We therefore modified the multiplex assay to examine antibody reactivity to the S2 domain of the SARS-CoV2 spike protein and evaluated the initial time points (0-92 days) over which elevated OC43 antibody responses were found. Indeed, a robust correlation was found between my SARS-CoV2 S2-specific IgG and the OC43 spike IgG (Fig 3D) . In contrast, no such correlation was found between HKU1 and SARS-CoV2 S2. These data support the conclusion that the SARS-CoV2 S2 domain shares sufficient similarity with the S2 domain from OC43 such that mRNA-1273 vaccination augments preexisting immunity to OC43. I also examined saliva and nasal swab samples for the presence of anti-SARS-CoV2-specific IgG and IgA, as published data indicated that antibodies could indeed be found in these sites following mRNA vaccination (Corbett et al., 2021; Isho et al., 2020; MacMullan et al., 2021; Nahass et al., 2021) . Given my seasonal coronavirus infection, intranasal IgG and IgA against 229E seemed an effective positive control for the identification of mucosal antibodies. My results revealed a high amount of intranasal SARS-CoV2-specific IgG and IgA (Fig. 3E) . While intranasal 229E-specific IgA was elevated compared to SARS-CoV2-specific IgA, the amount of vaccine-elicited SARS-CoV2-specific IgG was considerably superior to 229E-specific IgG. It is unclear as to whether the anti-SARS-CoV2-specific IgG and IgA found in the mucosa was derived from intra-or extramucosal antibody production, though spill-over from extra-mucosal sources seems most likely.

Regardless, earlier notions that the mRNA-vaccines failed to generate immune protection within the respiratory mucosa clearly need re-evaluation, particularly in light of the results from Seder and colleagues who identified respiratory-based immunity as a primary correlate of vaccineelicited host protection in non-human primates (Corbett et al., 2021) .

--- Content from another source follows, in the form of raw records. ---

/-- FETCH_FAIL: FENCED_DISCARD from a fenced node, LATE where R98's tests fail, MALFORMED for an undefined status; NO_FRAGMENT and READ_ERROR hold the
record with SOURCE_LOST; BUSY puts attempt 1 back as attempt 2, and restarts the segment after attempt 2 (R68, R106, R107). Where the record
leaves its lane, the lane's fetches and stores end and its nodes' counts fall (R89, R128). -/
def Obligations.FetchFailOutcomes : Prop :=
  ∀ (f : Frame) (r : FailReport) (s : State), Arrives s f → parseFetchFail f.body = some r →
    let discards := fun (d : Counter) => ∃ t, exec (.fetchFail f) s = .next t ∧ Quiet s t ∧ t.outputs = s.outputs
      ∧ counterValue d t = saturatingSucc (counterValue d s)
    (fromFenced s f.src = true → discards .fencedDiscard)
    ∧ (fromFenced s f.src = false →
      ((95 < r.slot ∨ (slotAt s r.slot).use = none ∨ (slotAt s r.slot).generation ≠ r.generation
          ∨ ∃ ft, (slotAt s r.slot).use = some ft ∧ f.src ≠ (nodeAt s ft.node).addr) → discards .late)
      ∧ ∀ ft, r.slot ≤ 95 → (slotAt s r.slot).use = some ft → (slotAt s r.slot).generation = r.generation → f.src = (nodeAt s ft.node).addr →
        (r.status ≠ 1 → r.status ≠ 2 → r.status ≠ 3 → discards .malformed)
        ∧ ∀ j l, WorksOn s ft.lane j l → j.record = ft.record →
          ((r.status = 1 ∨ r.status = 2) → ∃ t, exec (.fetchFail f) s = .next t
            ∧ LaneGivenUp t ft.lane ft.record { l with state := .held (.sourceLost ft.source) } ∧ LaneDropped s t ft.lane ∧ flagSet .recordHeld t = true
            ∧ slotAt t r.slot = { generation := r.generation, use := none } ∧ OtherRecords s t ft.record
            ∧ SameCollections s t ∧ SameControl s t)
          ∧ (r.status = 3 → ft.attempt = 1 → NothingWaits s → ∃ t, exec (.fetchFail f) s = .next t
            ∧ slotAt t r.slot = { generation := r.generation, use := none }
            ∧ laneAt t ft.lane = some { j with pendingFetches := insertPending { source := ft.source, attempt := 2 } j.pendingFetches }
            ∧ nodeAt t ft.node = { nodeAt s ft.node with outstanding := (nodeAt s ft.node).outstanding - 1 }
            ∧ (∀ k, k ≠ ft.node → nodeAt t k = nodeAt s k) ∧ SameTable s t ∧ SameQueues s t ∧ SameControl s t ∧ t.mode = s.mode)
          ∧ (r.status = 3 → ft.attempt ≠ 1 → ∃ t, exec (.fetchFail f) s = .next t
            ∧ Requeued s t ft.record l ∧ LaneDropped s t ft.lane ∧ slotAt t r.slot = { generation := r.generation, use := none }
            ∧ counterValue .segmentRestart t = saturatingSucc (counterValue .segmentRestart s)
            ∧ (∀ k, (nodeAt t k).consecutive = (nodeAt s k).consecutive) ∧ OtherRecords s t ft.record
            ∧ SameCollections s t ∧ SameControl s t))

/-- A fetch timer that has run out. The first-chunk timer raises the node's consecutive count; at the threshold the node is muted and the record STALLED on
it, below it attempt 1 is put back as attempt 2 and attempt 2 restarts the segment. The stream timer mutes the node at once, its count kept
(R76, R77, R104, R105). Muting abandons every lane with work on the node, and a restart the record's lane (R89, R128). A timer that does not run or has time left does nothing (log entries 16 and 26). -/
def Obligations.FetchTimersExpire : Prop :=
  ∀ (k : Fin 96) (ft : Fetch) (s : State), (slotAt s k.val).use = some ft →
    (ft.firstTimer ≠ some 0 → ∃ t, exec (.firstChunkTimerExpiry k) s = .next t ∧ Quiet s t ∧ t.outputs = s.outputs)
    ∧ (ft.streamTimer ≠ some 0 → ∃ t, exec (.streamTimerExpiry k) s = .next t ∧ Quiet s t ∧ t.outputs = s.outputs)
    ∧ ∀ j l src, WorksOn s ft.lane j l → j.record = ft.record → l.sources[ft.source]? = some src → src.slot = ft.node →
      let v := nodeAt s ft.node
      (ft.firstTimer = some 0 → v.state = .serving → s.settings.threshold ≤ v.consecutive + 1 →
        ∃ t, exec (.firstChunkTimerExpiry k) s = .next t ∧ MutedWith s t ft.node (v.consecutive + 1) ft.record l
          ∧ laneAt t ft.lane = none ∧ (slotAt t k.val).use = none ∧ SameCollections s t ∧ SameControl s t)
      ∧ (ft.firstTimer = some 0 → v.consecutive + 1 < s.settings.threshold → ft.attempt = 1 → NothingWaits s →
        ∃ t, exec (.firstChunkTimerExpiry k) s = .next t ∧ (slotAt t k.val).use = none
          ∧ laneAt t ft.lane = some { j with pendingFetches := insertPending { source := ft.source, attempt := 2 } j.pendingFetches }
          ∧ nodeAt t ft.node = { v with outstanding := v.outstanding - 1, consecutive := v.consecutive + 1 }
          ∧ (∀ x, x ≠ ft.node → nodeAt t x = nodeAt s x) ∧ SameTable s t ∧ SameQueues s t ∧ SameControl s t ∧ t.mode = s.mode)
      ∧ (ft.firstTimer = some 0 → v.consecutive + 1 < s.settings.threshold → ft.attempt ≠ 1 →
        ∃ t, exec (.firstChunkTimerExpiry k) s = .next t ∧ Requeued s t ft.record l ∧ LaneDropped s t ft.lane
          ∧ (slotAt t k.val).use = none ∧ (nodeAt t ft.node).consecutive = v.consecutive + 1
          ∧ counterValue .segmentRestart t = saturatingSucc (counterValue .segmentRestart s) ∧ SameCollections s t ∧ SameControl s t)
      ∧ (ft.streamTimer = some 0 → v.state = .serving →
        ∃ t, exec (.streamTimerExpiry k) s = .next t ∧ MutedWith s t ft.node v.consecutive ft.record l
          ∧ laneAt t ft.lane = none ∧ (slotAt t k.val).use = none ∧ SameCollections s t ∧ SameControl s t)
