/-! ### grantLease -/

@[simp] theorem grantLease_pending (a : EthAddr) : (grantLease a s).pending = s.pending := rfl
@[simp] theorem grantLease_records (a : EthAddr) : (grantLease a s).records = s.records := rfl
@[simp] theorem grantLease_freeList (a : EthAddr) : (grantLease a s).freeList = s.freeList := rfl
@[simp] theorem grantLease_liveCount (a : EthAddr) : (grantLease a s).liveCount = s.liveCount := rfl
@[simp] theorem grantLease_index (a : EthAddr) : (grantLease a s).index = s.index := rfl
@[simp] theorem grantLease_dram (a : EthAddr) : (grantLease a s).dram = s.dram := rfl
@[simp] theorem grantLease_queueSeq (a : EthAddr) : (grantLease a s).queueSeq = s.queueSeq := rfl
@[simp] theorem grantLease_fgQueue (a : EthAddr) : (grantLease a s).fgQueue = s.fgQueue := rfl
@[simp] theorem grantLease_bgQueue (a : EthAddr) : (grantLease a s).bgQueue = s.bgQueue := rfl
@[simp] theorem grantLease_lanes (a : EthAddr) : (grantLease a s).lanes = s.lanes := rfl
@[simp] theorem grantLease_nodes (a : EthAddr) : (grantLease a s).nodes = s.nodes := rfl
@[simp] theorem grantLease_probeTimer (a : EthAddr) : (grantLease a s).probeTimer = s.probeTimer := rfl
@[simp] theorem grantLease_fetch (a : EthAddr) : (grantLease a s).fetch = s.fetch := rfl
@[simp] theorem grantLease_pacing (a : EthAddr) : (grantLease a s).pacing = s.pacing := rfl
@[simp] theorem grantLease_waitList (a : EthAddr) : (grantLease a s).waitList = s.waitList := rfl
@[simp] theorem grantLease_mode (a : EthAddr) : (grantLease a s).mode = s.mode := rfl
@[simp] theorem grantLease_portA (a : EthAddr) : (grantLease a s).portA = s.portA := rfl
@[simp] theorem grantLease_portB (a : EthAddr) : (grantLease a s).portB = s.portB := rfl
@[simp] theorem grantLease_wakeCluster (a : EthAddr) : (grantLease a s).wakeCluster = s.wakeCluster := rfl
@[simp] theorem grantLease_wakeUnit (a : EthAddr) : (grantLease a s).wakeUnit = s.wakeUnit := rfl
@[simp] theorem grantLease_etherType (a : EthAddr) : (grantLease a s).etherType = s.etherType := rfl
@[simp] theorem grantLease_noticeCounter (a : EthAddr) : (grantLease a s).noticeCounter = s.noticeCounter := rfl
@[simp] theorem grantLease_settings (a : EthAddr) : (grantLease a s).settings = s.settings := rfl
@[simp] theorem grantLease_events (a : EthAddr) : (grantLease a s).events = s.events := rfl
@[simp] theorem grantLease_counters (a : EthAddr) : (grantLease a s).counters = s.counters := rfl
@[simp] theorem grantLease_peek (a : EthAddr) : (grantLease a s).peek = s.peek := rfl
@[simp] theorem grantLease_outputs (a : EthAddr) : (grantLease a s).outputs = s.outputs := rfl
@[simp] theorem grantLease_fresh (a : EthAddr) : (grantLease a s).fresh = s.fresh := rfl

/-! ### What each update writes -/

@[simp] theorem raise_flags (e : Event) : (raise e s).events.flags = s.events.flags ||| e.mask := rfl
@[simp] theorem clearFlags_flags (m : BitVec 15) : (clearFlags m s).events.flags = s.events.flags &&& ~~~m := rfl
@[simp] theorem emit_outputs_eq (o : Output) : (emit o s).outputs = s.outputs ++ [o] := rfl
@[simp] theorem setLane_lanes_eq (i : Fin 8) (j : Option Job) : (setLane i j s).lanes = s.lanes.set i j := rfl

@[simp] theorem setPort_same (p : Port) (v : PortRegs) : portAt (setPort p v s) p = v := by
  cases p <;> rfl

@[simp] theorem setPort_other (p : Port) (v : PortRegs) : portAt (setPort p v s) (otherPort p) = portAt s (otherPort p) := by
  cases p <;> rfl

@[simp] theorem setPort_pending (p : Port) (v : PortRegs) : (setPort p v s).pending = s.pending := by
  cases p <;> rfl
@[simp] theorem setPort_records (p : Port) (v : PortRegs) : (setPort p v s).records = s.records := by
  cases p <;> rfl
@[simp] theorem setPort_freeList (p : Port) (v : PortRegs) : (setPort p v s).freeList = s.freeList := by
  cases p <;> rfl
@[simp] theorem setPort_liveCount (p : Port) (v : PortRegs) : (setPort p v s).liveCount = s.liveCount := by
  cases p <;> rfl
@[simp] theorem setPort_index (p : Port) (v : PortRegs) : (setPort p v s).index = s.index := by
  cases p <;> rfl
@[simp] theorem setPort_dram (p : Port) (v : PortRegs) : (setPort p v s).dram = s.dram := by
  cases p <;> rfl
@[simp] theorem setPort_queueSeq (p : Port) (v : PortRegs) : (setPort p v s).queueSeq = s.queueSeq := by
  cases p <;> rfl
@[simp] theorem setPort_fgQueue (p : Port) (v : PortRegs) : (setPort p v s).fgQueue = s.fgQueue := by
  cases p <;> rfl
@[simp] theorem setPort_bgQueue (p : Port) (v : PortRegs) : (setPort p v s).bgQueue = s.bgQueue := by
  cases p <;> rfl
@[simp] theorem setPort_lanes (p : Port) (v : PortRegs) : (setPort p v s).lanes = s.lanes := by
  cases p <;> rfl
@[simp] theorem setPort_nodes (p : Port) (v : PortRegs) : (setPort p v s).nodes = s.nodes := by
  cases p <;> rfl
@[simp] theorem setPort_probeTimer (p : Port) (v : PortRegs) : (setPort p v s).probeTimer = s.probeTimer := by
  cases p <;> rfl
@[simp] theorem setPort_fetch (p : Port) (v : PortRegs) : (setPort p v s).fetch = s.fetch := by
  cases p <;> rfl
@[simp] theorem setPort_pacing (p : Port) (v : PortRegs) : (setPort p v s).pacing = s.pacing := by
  cases p <;> rfl
@[simp] theorem setPort_waitList (p : Port) (v : PortRegs) : (setPort p v s).waitList = s.waitList := by
  cases p <;> rfl
@[simp] theorem setPort_mode (p : Port) (v : PortRegs) : (setPort p v s).mode = s.mode := by
  cases p <;> rfl
@[simp] theorem setPort_wakeCluster (p : Port) (v : PortRegs) : (setPort p v s).wakeCluster = s.wakeCluster := by
  cases p <;> rfl
@[simp] theorem setPort_wakeUnit (p : Port) (v : PortRegs) : (setPort p v s).wakeUnit = s.wakeUnit := by
  cases p <;> rfl
@[simp] theorem setPort_etherType (p : Port) (v : PortRegs) : (setPort p v s).etherType = s.etherType := by
  cases p <;> rfl
@[simp] theorem setPort_lease (p : Port) (v : PortRegs) : (setPort p v s).lease = s.lease := by
  cases p <;> rfl
@[simp] theorem setPort_noticeCounter (p : Port) (v : PortRegs) : (setPort p v s).noticeCounter = s.noticeCounter := by
  cases p <;> rfl
@[simp] theorem setPort_settings (p : Port) (v : PortRegs) : (setPort p v s).settings = s.settings := by
  cases p <;> rfl
@[simp] theorem setPort_events (p : Port) (v : PortRegs) : (setPort p v s).events = s.events := by
  cases p <;> rfl
@[simp] theorem setPort_counters (p : Port) (v : PortRegs) : (setPort p v s).counters = s.counters := by
  cases p <;> rfl
@[simp] theorem setPort_peek (p : Port) (v : PortRegs) : (setPort p v s).peek = s.peek := by
  cases p <;> rfl
@[simp] theorem setPort_outputs (p : Port) (v : PortRegs) : (setPort p v s).outputs = s.outputs := by
  cases p <;> rfl
@[simp] theorem setPort_fresh (p : Port) (v : PortRegs) : (setPort p v s).fresh = s.fresh := by
  cases p <;> rfl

One year in, Moderna incorporated a 3 rd immunization into their trial design, and I was given the tertiary booster injection 407 days after my initial vaccination. Within 7 days post-boost, antibodies (IgG) specific to both the original Wuhan strain as well as to the Delta Variant improved substantially, extending beyond even the peak response observed after the secondary vaccination (Fig 4A) . The tertiary response peaked between 12-16 days post boost, and then began a decline more gradual than that observed after the second dose, as evaluated by the gMFI at a single serum dilution (Fig 4A, left) , and after calculation of EC50 from serial dilutions at each time point (Fig 4A, right) . This difference in antibody decay between post-secondary and -tertiary immunizations was most easily observed by evaluating the decay of the secondary and tertiary antibody responses by curve fit. The decline of anti-RBD IgG after the secondary vaccination fit exceptionally well (R 2 =0.9957) to an exponential, one phase decay rate (Fig 4B) .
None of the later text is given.